The exhibition launches with a gallery talk at 11:15 a.m. Thursday, Feb. 28 in the Sawhill-Georgian Room of the Howard Miller Student Center.
The exhibition is the culmination of a 10-week research and restoration project by two Thiel College professors and a student. Professor of Art and Curator of Art Sean McConnor, Assistant Professor of History Sheila Nowinski, Ph.D., and student Isabella Bungo ’19 restored damaged paintings and frames and conducted historical research about Kent’s life and professional endeavors. Bungo, of Pittsburgh, is a history major with a secondary education certification. She is a 2015 graduate of Fox Chapel High School. During the summer of 2018, the group restored and conducted historical research on Kent’s classroom artwork and pedagogy. The prints on display come from Kent’s time teaching at the Immaculate Heart College and embody a rich blend of poetry, biblical verses, and quotations.

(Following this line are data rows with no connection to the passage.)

-- ==== Sys2Proof/Certificates/Slice0/Obligations.lean ====
section
/-! DEFINITION. The statements about the card, for the provers. -/

open Sys2Proof Sys2Proof.Machine

/-! ## The step and the queue of commands -/

/-- A step takes the command at the front of the queue: it is exec of that command on the state with the queue's
rest; on an empty queue the card idles. The queue is the model's own (log 2). -/
def Obligations.StepTakesTheFrontCommand : Prop :=
  (∀ (c : Instr) (rest : List Instr) (s : State),
    s.pending = c :: rest → step s = exec c { s with pending := rest })
  ∧ ∀ s : State, s.pending = [] → step s = .next s

/-- Every command answers a next state, in every state, with the queue unchanged: the card never stops. A command
that names an event the state does not hold ready changes nothing: the model's choice, log 1. -/
def Obligations.EveryCommandCompletesAndKeepsTheQueue : Prop :=
  ∀ (c : Instr) (s : State), ∃ t, exec c s = .next t ∧ t.pending = s.pending

/-! ## Resets and initialization -/

/-- R159: when the two resets are taken, and when they are left. -/
def Obligations.ResetsAreTaken : Prop :=
  ∀ (pins : Pins) (s : State),
    (∃ t, exec (.powerOnReset false pins) s = .next t ∧ t.phase = .initializing)
    ∧ (∃ t, exec (.powerOnReset true pins) s = .next t ∧ t.phase = .held true)
    ∧ (∀ v : Word, v.getLsbD 0 = true → (s.phase = .initializing ∨ s.phase = .ready) →
        ∃ t, exec (.controllerReset (.resetCtlWrite v) pins) s = .next t ∧ t.phase = .initializing ∧ t.now = 0
          ∧ t.chans = Vector.replicate 4 ⟨.off, none, none, false, true⟩)
    ∧ ((s.phase = .initializing ∨ s.phase = .ready) →
        ∃ t, exec (.controllerReset .backplaneLine pins) s = .next t ∧ t.phase = .held false
          ∧ t.chans = Vector.replicate 4 ⟨.off, none, none, false, true⟩)
    ∧ (∀ (c : Instr) (t : State) (powerOn : Bool), s.phase = .held powerOn → c ≠ .supplyLoss →
        (∀ b p, c ≠ .powerOnReset b p) → (∀ p, c ≠ .backplaneResetRelease p) →
        exec c s = .next t → t.phase = .held powerOn)
    ∧ (∀ powerOn : Bool, s.phase = .held powerOn →
        ∃ t, exec (.backplaneResetRelease pins) s = .next t ∧ t.phase = .initializing)
    ∧ (∀ v : Word, v.getLsbD 0 = false →
        exec (.registerWriteIgnored .resetCtl v) s = .next s
        ∧ exec (.controllerReset (.resetCtlWrite v) pins) s = .next s)

/-- The state of every block as the card leaves a reset, of either kind (R5, R10, R13, R14, R18, R19, R38, R39, R48,
R75, R80, R93, R109, R125, R139, R154, R164, R168), and common memory then (R160, R161). What is in flight or held
for the model's own use is empty then: log 4, log 30. The time of a monitor's last mark is 0, the model's choice: log
34. -/
def Obligations.BlocksAndMemoryAfterAReset : Prop :=
  ∀ (c : Instr) (pins : Pins) (s : State) (powerOn : Bool),
    (c = .powerOnReset false pins ∧ powerOn = true)
    ∨ (∃ v : Word, c = .controllerReset (.resetCtlWrite v) pins ∧ v.getLsbD 0 = true
        ∧ (s.phase = .initializing ∨ s.phase = .ready) ∧ powerOn = false)
    ∨ (c = .backplaneResetRelease pins ∧ s.phase = .held powerOn) →
    ∃ t, exec c s = .next t ∧ t.phase = .initializing ∧ t.now = 0 ∧ t.initialized = []
      ∧ t.scanner = { latest := Vector.replicate 96 0, previous := Vector.replicate 96 0
                      arrived := Vector.replicate 96 false
                      rings := Vector.replicate 6 ⟨Vector.replicate 64 0, 0⟩
                      arcAsserted := pins.arcs, interlockClosed := pins.loopClosed, closureTimer := none }
      ∧ (∀ d, t.monitor d = ⟨false, 0, 250, 0⟩)
      ∧ (∀ i, t.entry i = ⟨⟨0, 0, 0, 0, 0, 0, 0, 0, 0, 0, 0, 0, 0⟩, .disabled, 0, false⟩)
      ∧ t.evaluator.settings = ⟨0, Vector.replicate 8 0, 0, 0, 0⟩
      ∧ t.evaluator.configured = false ∧ t.evaluator.load = none
      ∧ (∀ d, t.chan d = ⟨.off, none, none, false, true⟩)
      ∧ (∀ d, t.strike d = ⟨[], false, 0, 0, 0, 0, 1, none⟩)
      ∧ (∀ d, t.resolver d = ⟨none, none, none, none, 0, [], 0⟩)
      ∧ t.arbiter = ⟨[], [], .free, 0, 0, false⟩
      ∧ (∀ p, t.position p = ⟨.empty, 0xFF, false, look pins.presence p,
          if look pins.presence p then some 100 else none, none⟩)
      ∧ (∀ b, t.buffer b = ⟨.free, 0, 0, 0⟩) ∧ t.captures.postCounts = Vector.replicate 6 0
      ∧ t.handler = ⟨none, false, false⟩
      ∧ t.journal.newest = 0 ∧ t.journal.next = 0 ∧ t.journal.waiting = []
      ∧ t.status = ⟨0, 0, none⟩ ∧ t.irqEnable = 0
      ∧ (∀ d, t.link d = ⟨[], [], 0, 0, 0, 0, 0, [], []⟩) ∧ t.trips = []
      ∧ (∀ a, readByte t.mem a =
          if powerOn = true ∨ (0x2000 ≤ a ∧ a < 0x3000) then 0 else readByte s.mem a)

/-- R1: the time counter. -/
def Obligations.TimeCounterCounts : Prop :=
  ∀ (s : State) (pins : Pins),
    (running s = true → ∃ t, exec .timeCounterTick s = .next t ∧ t.now = s.now + 1)
    ∧ (running s = true → s.now = 4294967295 → ∃ t, exec .timeCounterWrap s = .next t ∧ t.now = 0)
    ∧ (running s = true → s.now ≠ 4294967295 → exec .timeCounterTick s = .next { s with now := s.now + 1 })
    ∧ (∃ t, exec (.powerOnReset false pins) s = .next t ∧ t.now = 0)
    ∧ (∀ v : Word, v.getLsbD 0 = true → (s.phase = .initializing ∨ s.phase = .ready) →
        ∃ t, exec (.controllerReset (.resetCtlWrite v) pins) s = .next t ∧ t.now = 0)
    ∧ (∀ b, s.phase = .held b → ∃ t, exec (.backplaneResetRelease pins) s = .next t ∧ t.now = 0)

/-- R77: at the wrap every channel's strike list is pruned, measured at that moment, and nothing else changes; a
tick at the greatest value is that same event (log 22). The age is that of R76, modulo 2^32, whatever time has passed:
the model's choice for an entry kept at the wrap before, log 38. -/
def Obligations.WrapPrunesEveryStrikeList : Prop :=
  ∀ s : State, running s = true → s.now = 4294967295 →
    exec .timeCounterTick s = exec .timeCounterWrap s
    ∧ ∃ t, exec .timeCounterWrap s = .next t ∧ t = { s with now := 0, strikes := t.strikes }
      ∧ (∀ c p, (s.chan c).profile = some p →
        t.strike c = { s.strike c with
          times := (s.strike c).times.filter (fun x => decide (((0 : Time) - x).toNat ≤ p.strikeWindow * 1000)) })
      ∧ ∀ c, (s.chan c).profile = none → (s.strike c).times = [] → t.strike c = s.strike c

/-- R162: initialization ends: READY, every slot FREE, the release word 0, the first rewrite due, and the blocks as
they were; in any other phase it is no event (log 1). R161, R164: the held records are numbered from the newest number
on, in the order sent, the last 64 of them standing in consecutive journal slots, with the header after the last.
R161, R151: what it writes is the areas not yet written, the slots and the release word, with the held records and the
headers of captures that they start; where nothing was written and no record waits, the identity record, the journal,
the confirmation records, the capture headers and the capture data as named. When each area is written, and that the
held records are numbered in this step, is the model's reading: log 8, log 13. -/
def Obligations.InitializationEnds : Prop :=
  ∀ s : State,
    (s.phase ≠ .initializing → exec .initializationEnd s = .next s)
    ∧ (s.phase = .initializing →
      ∃ t, exec .initializationEnd s = .next t ∧ t.phase = .ready
        ∧ t = { s with phase := .ready, mem := t.mem, initialized := t.initialized, captures := t.captures
                       journal := t.journal, status := { s.status with due := s.now } }
        ∧ (∀ k, slotWord t.mem k 0 = 0) ∧ releaseWord t.mem = 0 ∧ reqDonePending t = false
        ∧ t.journal = { s.journal with
            newest := numberAfterRecords s.journal.newest (heldRecords s).length
            next := slotsOn s.journal.next (heldRecords s).length
            waiting := s.journal.waiting.filter (fun w => w.awaitsCapture) }
        ∧ (∀ k w, (heldRecords s)[k]? = some w → (heldRecords s).length ≤ k + 64 →
            RecordAt t.mem (slotsOn s.journal.next k) (numberAfterRecords s.journal.newest (k + 1)) w.record)
        ∧ (heldRecords s ≠ [] ∨ .journal ∉ s.initialized →
            readNum t.mem 0x0080 4 = t.journal.newest.toNat ∧ readNum t.mem 0x0084 2 = t.journal.next.val)
        ∧ (.journal ∉ s.initialized → ∀ n, (∀ k, k < (heldRecords s).length → slotsOn s.journal.next k ≠ n) →
            ∀ a, journalSlotBytes n a → readByte t.mem a = 0)
        ∧ (∀ area, area = .identity ∨ area = .confirmations → area ∉ s.initialized → AreaWritten area s t.mem)
        ∧ ((∀ w, w ∈ heldRecords s → ¬ StartsCapture w.record) → t.captures = s.captures
            ∧ (.captures ∉ s.initialized → AreaWritten .captures s t.mem))
        ∧ MemoryBut (fun a =>
            (∃ area, (area ∉ s.initialized ∨ area = .slots ∨ area = .release) ∧ areaBytes area a)
            ∨ (∃ k, k < (heldRecords s).length
                ∧ (journalHeaderBytes a ∨ journalSlotBytes (slotsOn s.journal.next k) a))
            ∨ ((∃ w, w ∈ heldRecords s ∧ StartsCapture w.record) ∧ ∃ b, headerBytes b a)) s t
        ∧ (s.journal.waiting = [] → t.journal = s.journal ∧ t.captures = s.captures))
    ∧ (s.phase = .initializing → s.initialized = [] → s.journal = ⟨0, 0, [], s.journal.sent⟩ →
      (∀ c, s.strike c = ⟨[], false, 0, 0, 0, 0, 1, none⟩) → (∀ b, s.buffer b = ⟨.free, 0, 0, 0⟩) →
      ∃ t, exec .initializationEnd s = .next t
        ∧ (List.range 11).map (fun k => readNum t.mem (2 * k) 2) = [1, 4, 6, 96, 8, 96, 16, 64, 4, 128, 6]
        ∧ readNum t.mem 0x0080 4 = 0 ∧ readNum t.mem 0x0084 2 = 0
        ∧ (∀ a, 0x0600 ≤ a → a < 0x0E00 → readByte t.mem a = 0)
        ∧ (∀ c : Channel, readNum t.mem (0x00C0 + 16 * c.val) 2 = 0
            ∧ readNum t.mem (0x00C0 + 16 * c.val + 2) 2 = c.val
            ∧ ∀ a, 0x00C0 + 16 * c.val + 4 ≤ a → a < 0x00C0 + 16 * c.val + 16 → readByte t.mem a = 0)
        ∧ (∀ a, 0x0E00 ≤ a → a < 0x0E80 → readByte t.mem a = 0)
        ∧ (∀ a, 0x3000 ≤ a → a < 0x4800 → readByte t.mem a = 0)
        ∧ (∀ a, (0x0040 ≤ a ∧ a < 0x0080) ∨ (0x00A4 ≤ a ∧ a < 0x00C0) ∨ (0x0500 ≤ a ∧ a < 0x0600)
            ∨ (0x0E80 ≤ a ∧ a < 0x3000) ∨ 0x4800 ≤ a → readByte t.mem a = readByte s.mem a))

/-! ## Registers and words of common memory -/

/-- R154: a write to ATTN, of any value. -/
def Obligations.AttnIsTaken : Prop :=
  ∀ (v : Word) (s : State),
    (∀ (pins : Pins), (∃ t, exec (.powerOnReset false pins) s = .next t ∧ t.handler = ⟨none, false, false⟩)
      ∧ (∀ x : Word, x.getLsbD 0 = true → (s.phase = .initializing ∨ s.phase = .ready) →
          ∃ t, exec (.controllerReset (.resetCtlWrite x) pins) s = .next t ∧ t.handler = ⟨none, false, false⟩)
      ∧ (∀ b, s.phase = .held b →
          ∃ t, exec (.backplaneResetRelease pins) s = .next t ∧ t.handler = ⟨none, false, false⟩))
    ∧ (s.phase ≠ .ready → exec (.attn v) s = .next s)
    ∧ (s.phase = .ready → s.handler.sweep = none →
        ∃ t, exec (.attn v) s = .next t ∧ t = { s with handler := { s.handler with sweep := some ⟨0, 0⟩ } }
          ∧ (statusRegister t).getLsbD 2 = true)
    ∧ (∀ w, s.phase = .ready → s.handler.sweep = some w →
        exec (.attn v) s = .next { s with handler := { s.handler with again := true } })

/-- R157: a write to IRQ_ENABLE sets the four enables from its four enable bits; a write to STATUS or IDENT is
ignored. A write to IRQ_ENABLE in reset has no effect (the model's reading, log 17). -/
def Obligations.RegisterWrites : Prop :=
  ∀ (v : Word) (s : State),
    (running s = true → ∃ t, exec (.irqEnableWrite v) s = .next t ∧ t = { s with irqEnable := t.irqEnable }
      ∧ (∀ i, i < 4 → t.irqEnable.getLsbD i = v.getLsbD i)
      ∧ ∀ i, (registerRead t 2).getLsbD i = (decide (i < 4) && v.getLsbD i))
    ∧ (running s = false → exec (.irqEnableWrite v) s = .next s)
    ∧ exec (.registerWriteIgnored .status v) s = .next s
    ∧ exec (.registerWriteIgnored .ident v) s = .next s

/-- R167, R171: a write of the release word, whole or in halves, and JOURNAL after it. That such a write lands while
the card is held in reset is the model's reading: log 17. -/
def Obligations.ReleaseWordIsWritten : Prop :=
  ∀ s : State, s.phase ≠ .unpowered →
    (∀ v : BitVec 32, ∃ t, exec (.journalReleaseWrite (.whole v)) s = .next t ∧ t = { s with mem := t.mem }
      ∧ releaseWord t.mem = v.toNat ∧ (journalPending t = true ↔ s.journal.newest ≠ v)
      ∧ MemoryBut (fun a => 0x00A0 ≤ a ∧ a < 0x00A4) s t)
    ∧ (∀ v : Word, ∃ t, exec (.journalReleaseWrite (.low v)) s = .next t ∧ t = { s with mem := t.mem }
      ∧ releaseWord t.mem = v.toNat + 65536 * readNum s.mem 0x00A2 2
      ∧ MemoryBut (fun a => 0x00A0 ≤ a ∧ a < 0x00A2) s t)
    ∧ (∀ v : Word, ∃ t, exec (.journalReleaseWrite (.high v)) s = .next t ∧ t = { s with mem := t.mem }
      ∧ releaseWord t.mem = readNum s.mem 0x00A0 2 + 65536 * v.toNat
      ∧ MemoryBut (fun a => 0x00A2 ≤ a ∧ a < 0x00A4) s t)

/-- R158, R152: a write of a slot's state word, and REQ_DONE after it; and the memory traffic that goes before one
(log 6): plain writes, the writes of initialization (R161, log 8) and the reads of a load (R40, log 7). That such a
write lands while the card is held in reset is the model's reading: log 17. -/
def Obligations.SlotStateIsWritten : Prop :=
  ∀ (s : State) (k : SlotIx) (v : Word), s.phase ≠ .unpowered →
    (∃ t, exec (.slotStateWrite [] k v) s = .next t ∧ t = { s with mem := t.mem }
      ∧ slotWord t.mem k 0 = v.toNat
      ∧ MemoryBut (fun a => slotAddress k ≤ a ∧ a < slotAddress k + 2) s t
      ∧ (reqDonePending t = true ↔ v = 3 ∨ ∃ j, j ≠ k ∧ slotWord s.mem j 0 = 3))
    ∧ (∀ (a : Word) (b : Byte) (before : List Traffic), ∃ s1,
        exec (.slotStateWrite (.write a b :: before) k v) s = exec (.slotStateWrite before k v) s1
        ∧ s1 = { s with mem := s1.mem } ∧ readByte s1.mem a.toNat = b ∧ MemoryBut (fun x => x = a.toNat) s s1)
    ∧ (∀ (area : InitArea) (before : List Traffic), s.phase = .initializing → area ∉ s.initialized → ∃ s1,
        exec (.slotStateWrite (.initArea area :: before) k v) s = exec (.slotStateWrite before k v) s1
        ∧ s1 = { s with mem := s1.mem, initialized := area :: s.initialized }
        ∧ AreaWritten area s s1.mem ∧ MemoryBut (areaBytes area) s s1)
    ∧ (∀ (area : InitArea) (before : List Traffic), s.phase ≠ .initializing ∨ area ∈ s.initialized →
        exec (.slotStateWrite (.initArea area :: before) k v) s = exec (.slotStateWrite before k v) s)
    ∧ (∀ (upTo : Nat) (before : List Traffic) (l : Load), s.evaluator.load = some l → l.drafts.length ≤ 96 → ∃ s1,
        exec (.slotStateWrite (.readDrafts upTo :: before) k v) s = exec (.slotStateWrite before k v) s1
        ∧ s1 = { s with evaluator := { s.evaluator with
            load := some ⟨l.slot, ((List.finRange 96).map (l.draftAt s.mem)).take (max l.drafts.length upTo),
              if 97 ≤ upTo then some (l.settingsAt s.mem) else l.settings⟩ } })
    ∧ (∀ (upTo : Nat) (before : List Traffic), s.evaluator.load = none →
        exec (.slotStateWrite (.readDrafts upTo :: before) k v) s = exec (.slotStateWrite before k v) s)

“Corita Kent is best known for her bold and colorful pop art serigraphs or silkscreen prints incorporating poetry, Biblical verse, and quotations. Kent engaged with the most pressing issues of her time: civil rights, poverty, war, and peace. Audiences still connect with her pieces, which are at once personal, spiritual, and political,” Nowinski said. “Born Elizabeth Frances Kent, she adopted the name Sister Mary Corita when she joined the Sisters of the Immaculate Heart of Mary in 1936. Sister Corita became famous for her pop art-inspired prints and her progressive educational methods. Her adoption of modern art styles and support for the anti-war movement drew scrutiny from the Archbishop of Los Angeles. In 1968, Kent surrendered her vows to pursue a fulltime art career.”

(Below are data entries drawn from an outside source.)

/-! setEvaluator -/

@[simp] theorem setEvaluator_phase (s : State) (x : Evaluator) : (s.setEvaluator x).phase = s.phase := rfl
@[simp] theorem setEvaluator_now (s : State) (x : Evaluator) : (s.setEvaluator x).now = s.now := rfl
@[simp] theorem setEvaluator_mem (s : State) (x : Evaluator) : (s.setEvaluator x).mem = s.mem := rfl
@[simp] theorem setEvaluator_initialized (s : State) (x : Evaluator) : (s.setEvaluator x).initialized = s.initialized := rfl
@[simp] theorem setEvaluator_scanner (s : State) (x : Evaluator) : (s.setEvaluator x).scanner = s.scanner := rfl
@[simp] theorem setEvaluator_monitors (s : State) (x : Evaluator) : (s.setEvaluator x).monitors = s.monitors := rfl
@[simp] theorem setEvaluator_evaluator (s : State) (x : Evaluator) : (s.setEvaluator x).evaluator = x := rfl
@[simp] theorem setEvaluator_chans (s : State) (x : Evaluator) : (s.setEvaluator x).chans = s.chans := rfl
@[simp] theorem setEvaluator_strikes (s : State) (x : Evaluator) : (s.setEvaluator x).strikes = s.strikes := rfl
@[simp] theorem setEvaluator_resolvers (s : State) (x : Evaluator) : (s.setEvaluator x).resolvers = s.resolvers := rfl
@[simp] theorem setEvaluator_arbiter (s : State) (x : Evaluator) : (s.setEvaluator x).arbiter = s.arbiter := rfl
@[simp] theorem setEvaluator_positions (s : State) (x : Evaluator) : (s.setEvaluator x).positions = s.positions := rfl
@[simp] theorem setEvaluator_captures (s : State) (x : Evaluator) : (s.setEvaluator x).captures = s.captures := rfl
@[simp] theorem setEvaluator_handler (s : State) (x : Evaluator) : (s.setEvaluator x).handler = s.handler := rfl
@[simp] theorem setEvaluator_journal (s : State) (x : Evaluator) : (s.setEvaluator x).journal = s.journal := rfl
@[simp] theorem setEvaluator_status (s : State) (x : Evaluator) : (s.setEvaluator x).status = s.status := rfl
@[simp] theorem setEvaluator_irqEnable (s : State) (x : Evaluator) : (s.setEvaluator x).irqEnable = s.irqEnable := rfl
@[simp] theorem setEvaluator_links (s : State) (x : Evaluator) : (s.setEvaluator x).links = s.links := rfl
@[simp] theorem setEvaluator_trips (s : State) (x : Evaluator) : (s.setEvaluator x).trips = s.trips := rfl
@[simp] theorem setEvaluator_pending (s : State) (x : Evaluator) : (s.setEvaluator x).pending = s.pending := rfl
@[simp] theorem setEvaluator_chan (s : State) (x : Evaluator) (k : Channel) : (s.setEvaluator x).chan k = s.chan k := rfl
@[simp] theorem setEvaluator_strike (s : State) (x : Evaluator) (k : Channel) : (s.setEvaluator x).strike k = s.strike k := rfl
@[simp] theorem setEvaluator_resolver (s : State) (x : Evaluator) (k : Channel) : (s.setEvaluator x).resolver k = s.resolver k := rfl
@[simp] theorem setEvaluator_monitor (s : State) (x : Evaluator) (k : Channel) : (s.setEvaluator x).monitor k = s.monitor k := rfl
@[simp] theorem setEvaluator_link (s : State) (x : Evaluator) (k : Channel) : (s.setEvaluator x).link k = s.link k := rfl
@[simp] theorem setEvaluator_position (s : State) (x : Evaluator) (k : PositionIx) : (s.setEvaluator x).position k = s.position k := rfl
@[simp] theorem setEvaluator_entry (s : State) (x : Evaluator) (k : EntryIx) : (s.setEvaluator x).entry k = look x.entries k := rfl
@[simp] theorem setEvaluator_buffer (s : State) (x : Evaluator) (k : BufferIx) : (s.setEvaluator x).buffer k = s.buffer k := rfl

Funded by a grant from the Greenville Neuromodulation Center Faculty/Student Research Institute, Bungo and McConnor used various techniques to remove dirt, repair torn edges and flatten the prints. The prints were photographed and documented before and after their treatments. The pair also contacted the Intermuseum Conservation Association to aid in restoring two heavily damaged prints. Nowinski and Bungo spent three days researching Kent’s archived papers at the Radcliffe Institute for Advanced Study at Harvard University. The papers were written during the same time the prints in Thiel’s collection were produced.
The Weyers-Sampson Gallery will be open during the spring semester on Mondays and Wednesdays from 9 a.m. – 12 p.m., and 2-4 p.m.; on Tuesdays and Thursdays from 10 a.m. to 12 p.m. and 1-4 p.m.; on Fridays from 9-11 a.m. and 2-4 p.m. or by appointment. The gallery will be closed during spring recess from March 2–10.